Give back exactly the first lines of the entries below, through the line with "(s.enterFault c a).errAddr".
[Opening Listed entries section]
-- ==== Sys2Proof/Laws/State.lean ====
section
/-! SUPPORT. One lemma per field per update of the state, so that no later proof unfolds a record update. -/

namespace Sys2Proof.Machine

/-! ### `State.enterFault` -/

@[simp] theorem State.enterFault_ctrl (s : State) (c : ErrCode) (a : Option Addr) :
    (s.enterFault c a).ctrl = s.ctrl := rfl
@[simp] theorem State.enterFault_errAddr (s : State) (c : ErrCode) (a : Option Addr) :
    (s.enterFault c a).errAddr = a.getD 0#32 := rfl
@[simp] theorem State.enterFault_crc (s : State) (c : ErrCode) (a : Option Addr) :
    (s.enterFault c a).crc = s.crc := rfl
@[simp] theorem State.enterFault_adler (s : State) (c : ErrCode) (a : Option Addr) :
    (s.enterFault c a).adler = s.adler := rfl
@[simp] theorem State.enterFault_srcAddr (s : State) (c : ErrCode) (a : Option Addr) :
    (s.enterFault c a).srcAddr = s.srcAddr := rfl
@[simp] theorem State.enterFault_dstAddr (s : State) (c : ErrCode) (a : Option Addr) :
    (s.enterFault c a).dstAddr = s.dstAddr := rfl
@[simp] theorem State.enterFault_dstStride (s : State) (c : ErrCode) (a : Option Addr) :
    (s.enterFault c a).dstStride = s.dstStride := rfl
@[simp] theorem State.enterFault_dstXstep (s : State) (c : ErrCode) (a : Option Addr) :
    (s.enterFault c a).dstXstep = s.dstXstep := rfl
@[simp] theorem State.enterFault_width (s : State) (c : ErrCode) (a : Option Addr) :
    (s.enterFault c a).width = s.width := rfl
@[simp] theorem State.enterFault_rows (s : State) (c : ErrCode) (a : Option Addr) :
    (s.enterFault c a).rows = s.rows := rfl
@[simp] theorem State.enterFault_fmt (s : State) (c : ErrCode) (a : Option Addr) :
    (s.enterFault c a).fmt = s.fmt := rfl
@[simp] theorem State.enterFault_pal (s : State) (c : ErrCode) (a : Option Addr) :
    (s.enterFault c a).pal = s.pal := rfl
@[simp] theorem State.enterFault_latch (s : State) (c : ErrCode) (a : Option Addr) :
    (s.enterFault c a).latch = s.latch := rfl
@[simp] theorem State.enterFault_filt (s : State) (c : ErrCode) (a : Option Addr) :
    (s.enterFault c a).filt = s.filt := rfl
@[simp] theorem State.enterFault_cur (s : State) (c : ErrCode) (a : Option Addr) :
    (s.enterFault c a).cur = s.cur := rfl
@[simp] theorem State.enterFault_prev (s : State) (c : ErrCode) (a : Option Addr) :
    (s.enterFault c a).prev = s.prev := rfl
@[simp] theorem State.enterFault_mem (s : State) (c : ErrCode) (a : Option Addr) :
    (s.enterFault c a).mem = s.mem := rfl
@[simp] theorem State.enterFault_platform (s : State) (c : ErrCode) (a : Option Addr) :
    (s.enterFault c a).platform = s.platform := rfl
@[simp] theorem State.enterFault_inbox (s : State) (c : ErrCode) (a : Option Addr) :
    (s.enterFault c a).inbox = s.inbox := rfl
@[simp] theorem State.enterFault_readData (s : State) (c : ErrCode) (a : Option Addr) :
    (s.enterFault c a).readData = s.readData := rfl
@[simp] theorem State.enterFault_busLog (s : State) (c : ErrCode) (a : Option Addr) :
    (s.enterFault c a).busLog = s.busLog := rfl
@[simp] theorem State.enterFault_status_err (s : State) (c : ErrCode) (a : Option Addr) :
    (s.enterFault c a).status.err = true := rfl
@[simp] theorem State.enterFault_status_errCode (s : State) (c : ErrCode) (a : Option Addr) :
    (s.enterFault c a).status.errCode = c.number := rfl
@[simp] theorem State.enterFault_status_errAddrValid (s : State) (c : ErrCode) (a : Option Addr) :
    (s.enterFault c a).status.errAddrValid = a.isSome := rfl
@[simp] theorem State.enterFault_status_crcMatch (s : State) (c : ErrCode) (a : Option Addr) :
    (s.enterFault c a).status.crcMatch = s.status.crcMatch := rfl
@[simp] theorem State.enterFault_status_adlerMatch (s : State) (c : ErrCode) (a : Option Addr) :
    (s.enterFault c a).status.adlerMatch = s.status.adlerMatch := rfl
@[simp] theorem State.enterFault_status_chkLog (s : State) (c : ErrCode) (a : Option Addr) :
    (s.enterFault c a).status.chkLog = s.status.chkLog := rfl

/-! ### `State.advanceSrc` -/

@[simp] theorem State.advanceSrc_ctrl (s : State) (n : Nat) : (s.advanceSrc n).ctrl = s.ctrl := rfl
@[simp] theorem State.advanceSrc_status (s : State) (n : Nat) :
    (s.advanceSrc n).status = s.status := rfl
@[simp] theorem State.advanceSrc_errAddr (s : State) (n : Nat) :
    (s.advanceSrc n).errAddr = s.errAddr := rfl
@[simp] theorem State.advanceSrc_crc (s : State) (n : Nat) : (s.advanceSrc n).crc = s.crc := rfl
@[simp] theorem State.advanceSrc_adler (s : State) (n : Nat) :
    (s.advanceSrc n).adler = s.adler := rfl
@[simp] theorem State.advanceSrc_srcAddr (s : State) (n : Nat) :
    (s.advanceSrc n).srcAddr = s.srcAddr + BitVec.ofNat 32 n := rfl
@[simp] theorem State.advanceSrc_dstAddr (s : State) (n : Nat) :
    (s.advanceSrc n).dstAddr = s.dstAddr := rfl
@[simp] theorem State.advanceSrc_dstStride (s : State) (n : Nat) :
    (s.advanceSrc n).dstStride = s.dstStride := rfl
@[simp] theorem State.advanceSrc_dstXstep (s : State) (n : Nat) :
    (s.advanceSrc n).dstXstep = s.dstXstep := rfl
@[simp] theorem State.advanceSrc_width (s : State) (n : Nat) :
    (s.advanceSrc n).width = s.width := rfl
@[simp] theorem State.advanceSrc_rows (s : State) (n : Nat) : (s.advanceSrc n).rows = s.rows := rfl
@[simp] theorem State.advanceSrc_fmt (s : State) (n : Nat) : (s.advanceSrc n).fmt = s.fmt := rfl
@[simp] theorem State.advanceSrc_pal (s : State) (n : Nat) : (s.advanceSrc n).pal = s.pal := rfl
@[simp] theorem State.advanceSrc_latch (s : State) (n : Nat) :
    (s.advanceSrc n).latch = s.latch := rfl
@[simp] theorem State.advanceSrc_filt (s : State) (n : Nat) : (s.advanceSrc n).filt = s.filt := rfl
@[simp] theorem State.advanceSrc_cur (s : State) (n : Nat) : (s.advanceSrc n).cur = s.cur := rfl
@[simp] theorem State.advanceSrc_prev (s : State) (n : Nat) : (s.advanceSrc n).prev = s.prev := rfl
@[simp] theorem State.advanceSrc_mem (s : State) (n : Nat) : (s.advanceSrc n).mem = s.mem := rfl
@[simp] theorem State.advanceSrc_platform (s : State) (n : Nat) :
    (s.advanceSrc n).platform = s.platform := rfl
@[simp] theorem State.advanceSrc_inbox (s : State) (n : Nat) :
    (s.advanceSrc n).inbox = s.inbox := rfl
@[simp] theorem State.advanceSrc_readData (s : State) (n : Nat) :
    (s.advanceSrc n).readData = s.readData := rfl
@[simp] theorem State.advanceSrc_busLog (s : State) (n : Nat) :
    (s.advanceSrc n).busLog = s.busLog := rfl

/-! ### `State.advanceDst` -/

@[simp] theorem State.advanceDst_ctrl (s : State) (w : Word) : (s.advanceDst w).ctrl = s.ctrl := rfl
@[simp] theorem State.advanceDst_status (s : State) (w : Word) :
    (s.advanceDst w).status = s.status := rfl
@[simp] theorem State.advanceDst_errAddr (s : State) (w : Word) :
    (s.advanceDst w).errAddr = s.errAddr := rfl
@[simp] theorem State.advanceDst_crc (s : State) (w : Word) : (s.advanceDst w).crc = s.crc := rfl
@[simp] theorem State.advanceDst_adler (s : State) (w : Word) :
    (s.advanceDst w).adler = s.adler := rfl
@[simp] theorem State.advanceDst_srcAddr (s : State) (w : Word) :
    (s.advanceDst w).srcAddr = s.srcAddr := rfl
@[simp] theorem State.advanceDst_dstAddr (s : State) (w : Word) :
    (s.advanceDst w).dstAddr = s.dstAddr + w := rfl
@[simp] theorem State.advanceDst_dstStride (s : State) (w : Word) :
    (s.advanceDst w).dstStride = s.dstStride := rfl
@[simp] theorem State.advanceDst_dstXstep (s : State) (w : Word) :
    (s.advanceDst w).dstXstep = s.dstXstep := rfl
@[simp] theorem State.advanceDst_width (s : State) (w : Word) :
    (s.advanceDst w).width = s.width := rfl
@[simp] theorem State.advanceDst_rows (s : State) (w : Word) : (s.advanceDst w).rows = s.rows := rfl
@[simp] theorem State.advanceDst_fmt (s : State) (w : Word) : (s.advanceDst w).fmt = s.fmt := rfl
@[simp] theorem State.advanceDst_pal (s : State) (w : Word) : (s.advanceDst w).pal = s.pal := rfl
@[simp] theorem State.advanceDst_latch (s : State) (w : Word) :
    (s.advanceDst w).latch = s.latch := rfl
@[simp] theorem State.advanceDst_filt (s : State) (w : Word) : (s.advanceDst w).filt = s.filt := rfl
@[simp] theorem State.advanceDst_cur (s : State) (w : Word) : (s.advanceDst w).cur = s.cur := rfl
@[simp] theorem State.advanceDst_prev (s : State) (w : Word) : (s.advanceDst w).prev = s.prev := rfl
@[simp] theorem State.advanceDst_mem (s : State) (w : Word) : (s.advanceDst w).mem = s.mem := rfl
@[simp] theorem State.advanceDst_platform (s : State) (w : Word) :
    (s.advanceDst w).platform = s.platform := rfl
@[simp] theorem State.advanceDst_inbox (s : State) (w : Word) :
    (s.advanceDst w).inbox = s.inbox := rfl
@[simp] theorem State.advanceDst_readData (s : State) (w : Word) :
    (s.advanceDst w).readData = s.readData := rfl
@[simp] theorem State.advanceDst_busLog (s : State) (w : Word) :
    (s.advanceDst w).busLog = s.busLog := rfl

/-! ### `State.setCrcMatch` -/

@[simp] theorem State.setCrcMatch_ctrl (s : State) (v : Bool) :
    (s.setCrcMatch v).ctrl = s.ctrl := rfl
@[simp] theorem State.setCrcMatch_errAddr (s : State) (v : Bool) :
    (s.setCrcMatch v).errAddr = s.errAddr := rfl
@[simp] theorem State.setCrcMatch_crc (s : State) (v : Bool) : (s.setCrcMatch v).crc = s.crc := rfl
@[simp] theorem State.setCrcMatch_adler (s : State) (v : Bool) :
    (s.setCrcMatch v).adler = s.adler := rfl
@[simp] theorem State.setCrcMatch_srcAddr (s : State) (v : Bool) :
    (s.setCrcMatch v).srcAddr = s.srcAddr := rfl
@[simp] theorem State.setCrcMatch_dstAddr (s : State) (v : Bool) :
    (s.setCrcMatch v).dstAddr = s.dstAddr := rfl
@[simp] theorem State.setCrcMatch_dstStride (s : State) (v : Bool) :
    (s.setCrcMatch v).dstStride = s.dstStride := rfl
@[simp] theorem State.setCrcMatch_dstXstep (s : State) (v : Bool) :
    (s.setCrcMatch v).dstXstep = s.dstXstep := rfl
@[simp] theorem State.setCrcMatch_width (s : State) (v : Bool) :
    (s.setCrcMatch v).width = s.width := rfl
@[simp] theorem State.setCrcMatch_rows (s : State) (v : Bool) :
    (s.setCrcMatch v).rows = s.rows := rfl
@[simp] theorem State.setCrcMatch_fmt (s : State) (v : Bool) : (s.setCrcMatch v).fmt = s.fmt := rfl
@[simp] theorem State.setCrcMatch_pal (s : State) (v : Bool) : (s.setCrcMatch v).pal = s.pal := rfl
@[simp] theorem State.setCrcMatch_latch (s : State) (v : Bool) :
    (s.setCrcMatch v).latch = s.latch := rfl
@[simp] theorem State.setCrcMatch_filt (s : State) (v : Bool) :
    (s.setCrcMatch v).filt = s.filt := rfl
@[simp] theorem State.setCrcMatch_cur (s : State) (v : Bool) : (s.setCrcMatch v).cur = s.cur := rfl
@[simp] theorem State.setCrcMatch_prev (s : State) (v : Bool) :
    (s.setCrcMatch v).prev = s.prev := rfl
@[simp] theorem State.setCrcMatch_mem (s : State) (v : Bool) : (s.setCrcMatch v).mem = s.mem := rfl
@[simp] theorem State.setCrcMatch_platform (s : State) (v : Bool) :
    (s.setCrcMatch v).platform = s.platform := rfl
@[simp] theorem State.setCrcMatch_inbox (s : State) (v : Bool) :
    (s.setCrcMatch v).inbox = s.inbox := rfl
@[simp] theorem State.setCrcMatch_readData (s : State) (v : Bool) :
    (s.setCrcMatch v).readData = s.readData := rfl
@[simp] theorem State.setCrcMatch_busLog (s : State) (v : Bool) :
    (s.setCrcMatch v).busLog = s.busLog := rfl
@[simp] theorem State.setCrcMatch_status (s : State) (v : Bool) :
    (s.setCrcMatch v).status = { s.status with crcMatch := v } := rfl

/-! ### `State.setAdlerMatch` -/

@[simp] theorem State.setAdlerMatch_ctrl (s : State) (v : Bool) :
    (s.setAdlerMatch v).ctrl = s.ctrl := rfl
@[simp] theorem State.setAdlerMatch_errAddr (s : State) (v : Bool) :
    (s.setAdlerMatch v).errAddr = s.errAddr := rfl
@[simp] theorem State.setAdlerMatch_crc (s : State) (v : Bool) :
    (s.setAdlerMatch v).crc = s.crc := rfl
@[simp] theorem State.setAdlerMatch_adler (s : State) (v : Bool) :
    (s.setAdlerMatch v).adler = s.adler := rfl
@[simp] theorem State.setAdlerMatch_srcAddr (s : State) (v : Bool) :
    (s.setAdlerMatch v).srcAddr = s.srcAddr := rfl
@[simp] theorem State.setAdlerMatch_dstAddr (s : State) (v : Bool) :
    (s.setAdlerMatch v).dstAddr = s.dstAddr := rfl
@[simp] theorem State.setAdlerMatch_dstStride (s : State) (v : Bool) :
    (s.setAdlerMatch v).dstStride = s.dstStride := rfl
@[simp] theorem State.setAdlerMatch_dstXstep (s : State) (v : Bool) :
    (s.setAdlerMatch v).dstXstep = s.dstXstep := rfl
@[simp] theorem State.setAdlerMatch_width (s : State) (v : Bool) :
    (s.setAdlerMatch v).width = s.width := rfl
@[simp] theorem State.setAdlerMatch_rows (s : State) (v : Bool) :
    (s.setAdlerMatch v).rows = s.rows := rfl
@[simp] theorem State.setAdlerMatch_fmt (s : State) (v : Bool) :
    (s.setAdlerMatch v).fmt = s.fmt := rfl
@[simp] theorem State.setAdlerMatch_pal (s : State) (v : Bool) :
    (s.setAdlerMatch v).pal = s.pal := rfl
@[simp] theorem State.setAdlerMatch_latch (s : State) (v : Bool) :
    (s.setAdlerMatch v).latch = s.latch := rfl
@[simp] theorem State.setAdlerMatch_filt (s : State) (v : Bool) :
    (s.setAdlerMatch v).filt = s.filt := rfl
@[simp] theorem State.setAdlerMatch_cur (s : State) (v : Bool) :
    (s.setAdlerMatch v).cur = s.cur := rfl
@[simp] theorem State.setAdlerMatch_prev (s : State) (v : Bool) :
    (s.setAdlerMatch v).prev = s.prev := rfl
@[simp] theorem State.setAdlerMatch_mem (s : State) (v : Bool) :
    (s.setAdlerMatch v).mem = s.mem := rfl
@[simp] theorem State.setAdlerMatch_platform (s : State) (v : Bool) :
    (s.setAdlerMatch v).platform = s.platform := rfl
@[simp] theorem State.setAdlerMatch_inbox (s : State) (v : Bool) :
    (s.setAdlerMatch v).inbox = s.inbox := rfl
@[simp] theorem State.setAdlerMatch_readData (s : State) (v : Bool) :
    (s.setAdlerMatch v).readData = s.readData := rfl
@[simp] theorem State.setAdlerMatch_busLog (s : State) (v : Bool) :
    (s.setAdlerMatch v).busLog = s.busLog := rfl
@[simp] theorem State.setAdlerMatch_status (s : State) (v : Bool) :
    (s.setAdlerMatch v).status = { s.status with adlerMatch := v } := rfl

/-! ### `State.setChkLog` -/

@[simp] theorem State.setChkLog_ctrl (s : State) : s.setChkLog.ctrl = s.ctrl := rfl
@[simp] theorem State.setChkLog_errAddr (s : State) : s.setChkLog.errAddr = s.errAddr := rfl
@[simp] theorem State.setChkLog_crc (s : State) : s.setChkLog.crc = s.crc := rfl
@[simp] theorem State.setChkLog_adler (s : State) : s.setChkLog.adler = s.adler := rfl
@[simp] theorem State.setChkLog_srcAddr (s : State) : s.setChkLog.srcAddr = s.srcAddr := rfl
@[simp] theorem State.setChkLog_dstAddr (s : State) : s.setChkLog.dstAddr = s.dstAddr := rfl
@[simp] theorem State.setChkLog_dstStride (s : State) : s.setChkLog.dstStride = s.dstStride := rfl
@[simp] theorem State.setChkLog_dstXstep (s : State) : s.setChkLog.dstXstep = s.dstXstep := rfl
@[simp] theorem State.setChkLog_width (s : State) : s.setChkLog.width = s.width := rfl
@[simp] theorem State.setChkLog_rows (s : State) : s.setChkLog.rows = s.rows := rfl
@[simp] theorem State.setChkLog_fmt (s : State) : s.setChkLog.fmt = s.fmt := rfl
@[simp] theorem State.setChkLog_pal (s : State) : s.setChkLog.pal = s.pal := rfl
@[simp] theorem State.setChkLog_latch (s : State) : s.setChkLog.latch = s.latch := rfl
@[simp] theorem State.setChkLog_filt (s : State) : s.setChkLog.filt = s.filt := rfl
@[simp] theorem State.setChkLog_cur (s : State) : s.setChkLog.cur = s.cur := rfl
@[simp] theorem State.setChkLog_prev (s : State) : s.setChkLog.prev = s.prev := rfl
@[simp] theorem State.setChkLog_mem (s : State) : s.setChkLog.mem = s.mem := rfl
@[simp] theorem State.setChkLog_platform (s : State) : s.setChkLog.platform = s.platform := rfl
@[simp] theorem State.setChkLog_inbox (s : State) : s.setChkLog.inbox = s.inbox := rfl
@[simp] theorem State.setChkLog_readData (s : State) : s.setChkLog.readData = s.readData := rfl
@[simp] theorem State.setChkLog_busLog (s : State) : s.setChkLog.busLog = s.busLog := rfl
@[simp] theorem State.setChkLog_status (s : State) :
    s.setChkLog.status = { s.status with chkLog := true } := rfl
[Closing Listed entries section]
* **Answer for this exercise**:
-- ==== Sys2Proof/Laws/State.lean ====
section
/-! SUPPORT. One lemma per field per update of the state, so that no later proof unfolds a record update. -/

namespace Sys2Proof.Machine

/-! ### `State.enterFault` -/

@[simp] theorem State.enterFault_ctrl (s : State) (c : ErrCode) (a : Option Addr) :
    (s.enterFault c a).ctrl = s.ctrl := rfl
@[simp] theorem State.enterFault_errAddr (s : State) (c : ErrCode) (a : Option Addr) :
    (s.enterFault c a).errAddr = a.getD 0#32 := rfl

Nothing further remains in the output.